My great aunt Mary Magdalene Horton Baker was a hoot. She was divorced young and never re-married or had children of her own. My father, uncle and cousin were HER children, of sorts, but mostly it was ME. She was a leather-tanned wild woman with bleached hair, skin-tight jeans and a bikini top well into her 60s. She was the life of EVERY party, and EVERYONE was invited. I remember the devilish smile and the pooh-poohing of the convention espoused by all the other adults in my life.
So, as a kid in our family, all I really wanted to do was wait until she got off the swing shift to pick me up at midnight in her convertible with the leopard seat covers. We would make our way to her feather painted bedroom & climb into her bed with the red velvet headboard & watch the then, new-fangled “cable TV” & eat cocktail shrimp out of the can.

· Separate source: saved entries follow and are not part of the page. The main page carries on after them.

-- ==== Sys2Proof/Machine/Fetch.lean ====
section
/-! DEFINITION. Taking the bytes of a command from the command stream, and placing one there. -/

namespace Sys2Proof.Machine

/-- What the command stream's front spells (R30, R45). -/
def fetchCommand (s : State) : Fetch :=
  decode s.cmd

/-- The command stream after the bytes of a command have been consumed (R24). -/
def consumeTo (rest : List Byte) (s : State) : State :=
  { s with cmd := rest }

/-- The one command of a table word put in front of the command stream, so that it is the next one read (log 7). -/
def placeTableWord (nbits w : Nat) (s : State) : State :=
  { s with cmd := tableWordBytes nbits w ++ s.cmd }

end Sys2Proof.Machine
end

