-- ==== Sys2Proof/Laws/Step.lean ====
section
/-! SUPPORT. What a command and a step can do, said once. -/

namespace Sys2Proof.Laws

open Sys2Proof.Machine Sys2Proof.Safety

/-- Everything a step can do (R30, R40, R45). -/
theorem step_cases (s : State) :
    (∃ i rest, decode s.cmd = .command i rest ∧ step s = exec i (consumeTo rest s)) ∨
    (∃ op rest, decode s.cmd = .illegal op rest ∧ step s = .next (raiseIllegal (consumeTo rest s))) ∨
    (decode s.cmd = .incomplete ∧ step s = .next s) := by
  unfold step fetchCommand
  split
  · next i rest h => exact .inl ⟨i, rest, h, rfl⟩
  · next op rest h => exact .inr (.inl ⟨op, rest, h, rfl⟩)
  · next h => exact .inr (.inr ⟨h, rfl⟩)

/-- Everything SEEDT can do, field by field (R18, R71). -/
theorem execSeedt_next {t : U32} {s s' : State} (h : execSeedt t s = .next s') :
    s'.rr = setLane (seedtPhase 0 t (seedtPhase 1 t s)).rr 3 1 ∧ s'.ps = prsAdvance (prsRow s.rows s.plat) t ∧
    s'.plat = s.plat ∧ s'.rows = s.rows ∧ s'.cmd = s.cmd ∧ s'.rsp = s.rsp ++ [statusOk] := by
  cases h; exact ⟨rfl, rfl, rfl, rfl, rfl, rfl⟩

/-- One phase of SEEDT, field by field (R71). -/
theorem seedtPhase_fields (n : Fin 4) (t : U32) (s : State) :
    seedtPhase n t s =
      { s with
        rr := mix3 (setLane s.rr n ((prsOutput (prsRow s.rows s.plat)
          (prsAdvance (prsRow s.rows s.plat) t)).setWidth 16))
        ps := prsAdvance (prsRow s.rows s.plat) t } := rfl

/-- Everything SEEDX can do, field by field (R18, R73). -/
theorem execSeedx_next {x : U64} {s s' : State} (h : execSeedx x s = .next s') :
    s'.rr = setLane x 3 1 ∧ s'.ps = s.ps ∧ s'.plat = s.plat ∧ s'.rows = s.rows ∧ s'.cmd = s.cmd ∧
    s'.rsp = s.rsp ++ statusOk :: beBytes 8 (setLane x 3 1).toNat := by
  cases h; exact ⟨rfl, rfl, rfl, rfl, rfl, rfl⟩

/-- Everything RDST can do (R18, R84). -/
theorem execRdst_next {s s' : State} (h : execRdst s = .next s') :
    s' = respond (beBytes 8 s.rr.toNat) s := by
  cases h; rfl

/-- Everything DRAW can do, field by field (R18, R80). -/
theorem execDraw_next {f : List Byte} {s s' : State} (h : execDraw f s = .next s') :
    s'.rr = (drawValue (beNat f) s.rr).2 ∧ s'.ps = s.ps ∧ s'.plat = s.plat ∧ s'.rows = s.rows ∧ s'.cmd = s.cmd ∧
    s'.rsp = s.rsp ++ statusOk :: beBytes f.length (drawValue (beNat f) s.rr).1 := by
  cases h; exact ⟨rfl, rfl, rfl, rfl, rfl, rfl⟩

@[simp] theorem runSteps_zero (s : State) : runSteps 0 s = .next s := rfl

/-- Running one more step first. -/
theorem runSteps_succ {k : Nat} {s s' : State} (h : step s = .next s') : runSteps (k + 1) s = runSteps k s' := by
  have h' : Sys2Proof.core.step s = .next s' := h
  simp only [runSteps, Host.Core.run, h']
  rfl

end Sys2Proof.Laws
end

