/-- Settles O7: each listing is one range test; in range the operand is encoded as it is, and the padded field of a draw is the minimal
one behind zero bytes. -/
theorem listingsAssemble : Obligations.ListingsAssemble := by
  refine ⟨fun t ht => ?seedt, fun x hx => ?seedx, ⟨.rdst, rfl, rfl⟩, fun m hm => ?draw, fun m len hm hlen => ?padded,
    fun t ht => if_neg (by omega), fun x hx => if_neg (by omega), fun m hm => if_neg ?drawOut, fun m len h => if_neg ?paddedOut⟩
  case seedt =>
    refine ⟨_, if_pos ht, ?_⟩
    rw [encode, BitVec.toNat_ofNat, Nat.mod_eq_of_lt ht]
    rfl
  case seedx =>
    refine ⟨_, if_pos hx, ?_⟩
    rw [encode, BitVec.toNat_ofNat, Nat.mod_eq_of_lt hx]
    rfl
  case draw =>
    exact ⟨_, _, if_pos hm, encode_draw_beBytes (byteLen m) m, beBytes_length _ _, beNat_beBytes_byteLen m⟩
  case padded =>
    refine ⟨_, _, if_pos ⟨hm, hlen⟩, ?_, beBytes_length (byteLen m) m, beNat_beBytes_byteLen m⟩
    rw [encode_draw_beBytes, ← beBytes_eq_padded hm]
    rfl
  case drawOut =>
    rw [maxLen]
    omega
  case paddedOut =>
    rw [maxLen]
    omega

/-! ### The draw: its value, and what it writes and answers -/

/-- DRAW on every state, as one equation (R80). -/
theorem exec_draw (f : List Byte) (s : State) :
    exec (.draw f) s = .next
      { s with
        rr := (drawValue (beNat f) s.rr).2
        rsp := s.rsp ++ statusOk :: beBytes f.length (drawValue (beNat f) s.rr).1 } := rfl

theorem drawValue_small {m : Nat} (rr : U64) (h : byteLen m ≤ 2) : drawValue m rr = drawSmall m rr :=
  if_pos h

theorem drawValue_wide {m : Nat} (rr : U64) (h : ¬ byteLen m ≤ 2) : drawValue m rr = drawWide m (byteLen m) rr :=
  if_neg h

/-- The result of a draw never exceeds its modulus, 0 included (R39). -/
theorem drawValue_le (m : Nat) (rr : U64) : (drawValue m rr).1 ≤ m := by
  by_cases hlen : byteLen m ≤ 2
  · rw [drawValue_small rr hlen, drawSmall]
    dsimp only
    split
    · exact Nat.zero_le m
    · next hm => exact (Nat.mod_lt _ (Nat.pos_of_ne_zero hm)).le
  · have hm : 0 < m := by
      rw [byteLen_le_two] at hlen
      omega
    rw [drawValue_wide rr hlen]
    exact (Nat.mod_lt _ hm).le

/-- Settles O42: the zero bytes leave the modulus as it is, and its result fits the field without them, so the wider response has the
same bytes behind as many zeros. -/
theorem leadingZerosWidenOnlyTheResponse : Obligations.LeadingZerosWidenOnlyTheResponse := by
  intro f k s
  have hfit : (drawValue (beNat f) s.rr).1 < 256 ^ f.length := (drawValue_le _ _).trans_lt (beNat_lt f)
  refine ⟨_, _, exec_draw f s, rfl, beBytes_length _ _, ?padded⟩
  case padded =>
    rw [exec_draw, beNat_replicate_zero_append, List.length_append, List.length_replicate, beBytes_add_of_lt k hfit]
    rfl

/-- Settles O43: the modulus 0 takes the small arm, which runs MIX2; 0x10000 is the least of three bytes, for which the wide arm makes
one pass. -/
theorem stepPseudoInstructions : Obligations.StepPseudoInstructions := by
  have hlen : byteLen 0x10000 = 3 := by decide
  have hrr (rr : U64) : (drawValue 0x10000 rr).2 = mix3 rr := by
    rw [drawValue_wide rr (by decide), hlen, drawWide_rr]
    rfl
  refine ⟨.draw [], .draw [0x01, 0x00, 0x00], by decide, by decide, by decide, by decide, fun s => ⟨?step2, ?step3⟩⟩
  case step2 =>
    rw [exec_draw, beNat_nil, drawValue_small s.rr (by decide)]
    rfl
  case step3 =>
    obtain ⟨b0, b1, b2, hpayload⟩ := List.length_eq_three.mp (beBytes_length 3 (drawValue 0x10000 s.rr).1)
    refine ⟨b0, b1, b2, ?_⟩
    rw [← hpayload, ← hrr]
    rfl

/-- Settles O13: one response per command, whose payload is empty, the eight bytes of `RR`, or a field as long as the modulus field. -/
theorem responseLengthIsFixedByTheCommand : Obligations.ResponseLengthIsFixedByTheCommand := by
  intro i s s' h
  cases i with
  | seedt t =>
    obtain ⟨-, -, -, -, hcmd, hrsp⟩ := execSeedt_next h
    exact ⟨hcmd, [], hrsp, rfl⟩
  | seedx x =>
    obtain ⟨-, -, -, -, hcmd, hrsp⟩ := execSeedx_next h
    exact ⟨hcmd, _, hrsp, beBytes_length 8 _⟩
  | rdst =>
    rw [execRdst_next h]
    exact ⟨respond_cmd _ s, _, respond_rsp _ s, beBytes_length 8 _⟩
  | draw f =>
    obtain ⟨-, -, -, -, hcmd, hrsp⟩ := execDraw_next h
    exact ⟨hcmd, _, hrsp, beBytes_length f.length _⟩

end Sys2Proof.Proofs

/-! PROOFS. The platform source (40_platform_source.md): PRS.SEED (R53), PRS.NEXT (R54) and the arithmetic of its state (R55). -/

namespace Sys2Proof.Proofs

open Sys2Proof.Machine Sys2Proof.Laws

/-! ### PRS.SEED and PRS.NEXT on a state -/

/-- Settles O21: PRS.SEED is the record update itself. -/
theorem prsSeedCopiesTheTimestamp : Obligations.PrsSeedCopiesTheTimestamp := by
  intro t s
  rfl

theorem prsModulus_pos (r : PrsRow) : 0 < prsModulus r :=
  Nat.succ_pos _

theorem prsModulus_le (r : PrsRow) : prsModulus r ≤ 2 ^ 32 :=
  r.modPred.isLt

/-- The 32 bits of `PS` lose nothing of the reduced sum, since no modulus exceeds `2^32` (R55). -/
@[simp] theorem prsAdvance_toNat (r : PrsRow) (ps : U32) :
    (prsAdvance r ps).toNat = (ps.toNat * r.mult.toNat + r.inc.toNat) % prsModulus r := by
  have hfit : (ps.toNat * r.mult.toNat + r.inc.toNat) % prsModulus r < 2 ^ 32 :=
    (Nat.mod_lt _ (prsModulus_pos r)).trans_le (prsModulus_le r)
  rw [prsAdvance, BitVec.toNat_ofNat, Nat.mod_eq_of_lt hfit]

@[simp] theorem prsOutput_toNat (r : PrsRow) (ps : U32) :
    (prsOutput r ps).toNat = (ps.toNat >>> r.shift.val) &&& r.mask.toNat := by
  rw [prsOutput, BitVec.toNat_and, BitVec.toNat_ushiftRight]

/-- Settles O22: with the advanced state and its output named, what is left is their value as naturals, for the row of `PLAT`. -/
theorem prsNextAdvancesThenOutputs : Obligations.PrsNextAdvancesThenOutputs := by
  intro s
  refine ⟨_, _, rfl, fun r hr => ?values⟩
  case values =>
    have hrow : prsRow s.rows s.plat = r := by
      rw [hr]
      cases s.plat <;> rfl
    rw [hrow]
    exact ⟨prsAdvance_toNat r s.ps, prsOutput_toNat r _⟩

/-! ### The bounds of PRS.NEXT, and a modulus that is a power of two -/

/-- The product of two 32-bit words is below `2^64`. -/
theorem prsProduct_lt (r : PrsRow) (ps : U32) : ps.toNat * r.mult.toNat < 2 ^ 64 :=
  calc ps.toNat * r.mult.toNat < 2 ^ 32 * 2 ^ 32 := Nat.mul_lt_mul'' ps.isLt r.mult.isLt
    _ = 2 ^ 64 := by norm_num

theorem prsAdvance_lt (r : PrsRow) (ps : U32) : (prsAdvance r ps).toNat < prsModulus r := by
  rw [prsAdvance_toNat]
  exact Nat.mod_lt _ (prsModulus_pos r)

/-- Wrapping the product and then the sum at `w` bits keeps the low `k` bits, for every `w` from `k` up. -/
theorem wrapping_mod_two_pow {k w : Nat} (p c : Nat) (hkw : k ≤ w) : (p % 2 ^ w + c) % 2 ^ w % 2 ^ k = (p + c) % 2 ^ k := by
  rw [Nat.mod_add_mod, Nat.mod_mod_of_dvd _ (pow_dvd_pow 2 hkw)]

/-- With the modulus `2^k` the advance is the low `k` bits of the sum, wrapped at any width from `k` up (R55). -/
theorem prsAdvance_wrapping {r : PrsRow} {k w : Nat} (ps : U32) (hm : prsModulus r = 2 ^ k) (hkw : k ≤ w) :
    (prsAdvance r ps).toNat = (ps.toNat * r.mult.toNat % 2 ^ w + r.inc.toNat) % 2 ^ w % 2 ^ k := by
  rw [prsAdvance_toNat, hm, wrapping_mod_two_pow _ _ hkw]

/-- The same at 32 bits, with the wrapping multiply and add of words. -/
theorem prsAdvance_wrapping_words {r : PrsRow} {k : Nat} (ps : U32) (hm : prsModulus r = 2 ^ k) (hk : k ≤ 32) :
    (prsAdvance r ps).toNat = (ps * r.mult + r.inc).toNat % 2 ^ k := by
  rw [prsAdvance_wrapping ps hm hk, BitVec.toNat_add, BitVec.toNat_mul]

/-- A mask of the `k` low ones reduces a word modulo `2^k`. -/
theorem toNat_and_lowMask {k : Nat} (x : U32) (hk : k < 32) :
    (x &&& BitVec.ofNat 32 (2 ^ k - 1)).toNat = x.toNat % 2 ^ k := by
  have hmask : 2 ^ k - 1 < 2 ^ 32 := (Nat.sub_le _ _).trans_lt (Nat.pow_lt_pow_right (by decide) hk)
  rw [BitVec.toNat_and, BitVec.toNat_ofNat, Nat.mod_eq_of_lt hmask, Nat.and_two_pow_sub_one_eq_mod]

/-- Settles O23: the bounds are those of the row's 32-bit fields; for a power of two, wrapping keeps the low bits, a mask takes them,
and at `k = 32` there is nothing to mask. -/
theorem prsArithmeticIsBounded : Obligations.PrsArithmeticIsBounded := by
  intro r ps
  refine ⟨prsProduct_lt r ps, Nat.add_lt_add (prsProduct_lt r ps) r.inc.isLt, prsAdvance_lt r ps, prsModulus_le r,
    (prsOutput r ps).isLt, fun k hk hm => ⟨?lowBits, fun w => prsAdvance_wrapping ps hm, ?masked, ?full⟩, rfl, rfl⟩
  case lowBits => rw [prsAdvance_toNat, hm]
  case masked =>
    intro hlt
    apply BitVec.eq_of_toNat_eq
    rw [prsAdvance_wrapping_words ps hm hk, toNat_and_lowMask _ hlt]
  case full =>
    rintro rfl
    apply BitVec.eq_of_toNat_eq
    rw [prsAdvance_wrapping_words ps hm hk, Nat.mod_eq_of_lt (ps * r.mult + r.inc).isLt]

end Sys2Proof.Proofs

In July 2005, Maggie B. died of acute respiratory failure due to a 3-year battle with emphysema. She was a social smoker for 60+years but never seemed to have a health concerns. Then at 78 her body just stopped co-operating & said “Enough” despite the fact that she wasn’t done living. I love her so much. This is a pic of her (late-1970s) at approx. 55 years old.
The piece inspired by this photograph is entitled “Bated Breath,” and the show of which it is a part, Do I Know You? opens in July of 2014 at The Balcony Gallery at The Emporium Center in Knoxville, TN.
I have spent the last few weeks gathering family photos to get a little planning done for DIKY –since most of the hand-drawn patterns are completed. And as I sit and look into the collective face of my family, I find an almost overwhelming responsibility to get it right…
For the ones I never knew. For the ones that will never know. The key is to not get so bogged down in the responsibility that my ability to work creatively is paralyzed.